**What to do**. Print nothing but the lines below starting at the line that holds "namespace Sys2Proof.Machine" and ending at the line that holds "m.stopStepping.lastNeedSide = m.lastNeedSide", including both, each exactly as written.

(Dataset entries)
-- ==== Sys2Proof/Laws/Keeps.lean ====
section
/-! SUPPORT. What each shared operation leaves as it was: whole blocks first, then fields of the blocks it writes. -/

namespace Sys2Proof.Machine

set_option linter.unusedTactic false
set_option linter.unreachableTactic false
set_option linter.unusedVariables false
set_option linter.unnecessarySeqFocus false
set_option linter.unusedSimpArgs false

/-! ### The engine's own pieces -/

@[simp] theorem Motion.stopStepping_reads (m : Motion) :
    m.stopStepping.state = m.state ∧
    m.stopStepping.p = m.p ∧
    m.stopStepping.known = m.known ∧
    m.stopStepping.target = m.target ∧
    m.stopStepping.direction = m.direction ∧
    m.stopStepping.stallTimer = m.stallTimer ∧
    m.stopStepping.mismatch = m.mismatch ∧
    m.stopStepping.reloc = m.reloc ∧
    m.stopStepping.need = m.need ∧
    m.stopStepping.lastNeedSide = m.lastNeedSide ∧
    m.stopStepping.dirUp = m.dirUp ∧
    m.stopStepping.stepHigh = m.stepHigh ∧
    m.stopStepping.pulseTimer = m.pulseTimer ∧
    m.stopStepping.stepTimer = Timer.stopped ∧
    m.stopStepping.setupTimer = Timer.stopped := by
  simp [Motion.stopStepping]

@[simp] theorem Motion.cutPulse_reads (m : Motion) :
    m.cutPulse.state = m.state ∧
    m.cutPulse.p = m.p ∧
    m.cutPulse.known = m.known ∧
    m.cutPulse.target = m.target ∧
    m.cutPulse.direction = m.direction ∧
    m.cutPulse.stepTimer = m.stepTimer ∧
    m.cutPulse.stallTimer = m.stallTimer ∧
    m.cutPulse.mismatch = m.mismatch ∧
    m.cutPulse.reloc = m.reloc ∧
    m.cutPulse.need = m.need ∧
    m.cutPulse.lastNeedSide = m.lastNeedSide ∧
    m.cutPulse.dirUp = m.dirUp ∧
    m.cutPulse.stepHigh = false ∧
    m.cutPulse.pulseTimer = Timer.stopped ∧
    m.cutPulse.setupTimer = Timer.stopped := by
  simp [Motion.cutPulse]

/-! ### Ops -/

@[simp] theorem State.advance_keeps (s : State) (d : Nat) :
    (s.advance d).pending = s.pending ∧ (s.advance d).pins = s.pins ∧ (s.advance d).straps = s.straps ∧
    (s.advance d).port = s.port ∧ (s.advance d).line.rx = s.line.rx ∧ (s.advance d).line.burst = s.line.burst ∧
    (s.advance d).line.crc = s.line.crc ∧ (s.advance d).line.txChars = s.line.txChars ∧
    (s.advance d).line.corrupted = s.line.corrupted ∧ (s.advance d).access.phase = s.access.phase ∧
    (s.advance d).access.base = s.access.base ∧ (s.advance d).access.slot = s.access.slot ∧
    (s.advance d).access.queue = s.access.queue ∧ (s.advance d).access.inTx = s.access.inTx ∧
    (s.advance d).access.window = s.access.window ∧ (s.advance d).access.ownWindow = s.access.ownWindow ∧
    (s.advance d).dir.eviction = s.dir.eviction ∧ (s.advance d).resv.held = s.resv.held ∧
    (s.advance d).resv.claim = s.resv.claim ∧ (s.advance d).resv.tagCounter = s.resv.tagCounter ∧
    (s.advance d).resv.attempt = s.resv.attempt ∧ (s.advance d).resv.attemptSide = s.resv.attemptSide ∧
    (s.advance d).resv.rearm.waiting = s.resv.rearm.waiting ∧
    (s.advance d).resv.rearm.watched = s.resv.rearm.watched ∧ (s.advance d).memb.state = s.memb.state ∧
    (s.advance d).memb.join = s.memb.join ∧ (s.advance d).memb.presenceDue = s.memb.presenceDue ∧
    (s.advance d).memb.evict = s.memb.evict ∧ (s.advance d).memb.target = s.memb.target ∧
    (s.advance d).motion.state = s.motion.state ∧ (s.advance d).motion.p = s.motion.p ∧
    (s.advance d).motion.known = s.motion.known ∧ (s.advance d).motion.target = s.motion.target ∧
    (s.advance d).motion.direction = s.motion.direction ∧ (s.advance d).motion.mismatch = s.motion.mismatch ∧
    (s.advance d).motion.reloc = s.motion.reloc ∧ (s.advance d).motion.need = s.motion.need ∧
    (s.advance d).motion.lastNeedSide = s.motion.lastNeedSide ∧ (s.advance d).motion.dirUp = s.motion.dirUp ∧
    (s.advance d).motion.stepHigh = s.motion.stepHigh ∧ (s.advance d).fault.cause = s.fault.cause ∧
    (s.advance d).fault.further = s.fault.further ∧ (s.advance d).fault.intruders = s.fault.intruders ∧
    (s.advance d).fault.resetCause = s.fault.resetCause ∧ (s.advance d).fault.phase = s.fault.phase := by
  simp only [State.advance]
  (repeat' split) <;> simp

**Problem solution**.
namespace Sys2Proof.Machine

set_option linter.unusedTactic false
set_option linter.unreachableTactic false
set_option linter.unusedVariables false
set_option linter.unnecessarySeqFocus false
set_option linter.unusedSimpArgs false

/-! ### The engine's own pieces -/

@[simp] theorem Motion.stopStepping_reads (m : Motion) :
    m.stopStepping.state = m.state ∧
    m.stopStepping.p = m.p ∧
    m.stopStepping.known = m.known ∧
    m.stopStepping.target = m.target ∧
    m.stopStepping.direction = m.direction ∧
    m.stopStepping.stallTimer = m.stallTimer ∧
    m.stopStepping.mismatch = m.mismatch ∧
    m.stopStepping.reloc = m.reloc ∧
    m.stopStepping.need = m.need ∧
    m.stopStepping.lastNeedSide = m.lastNeedSide ∧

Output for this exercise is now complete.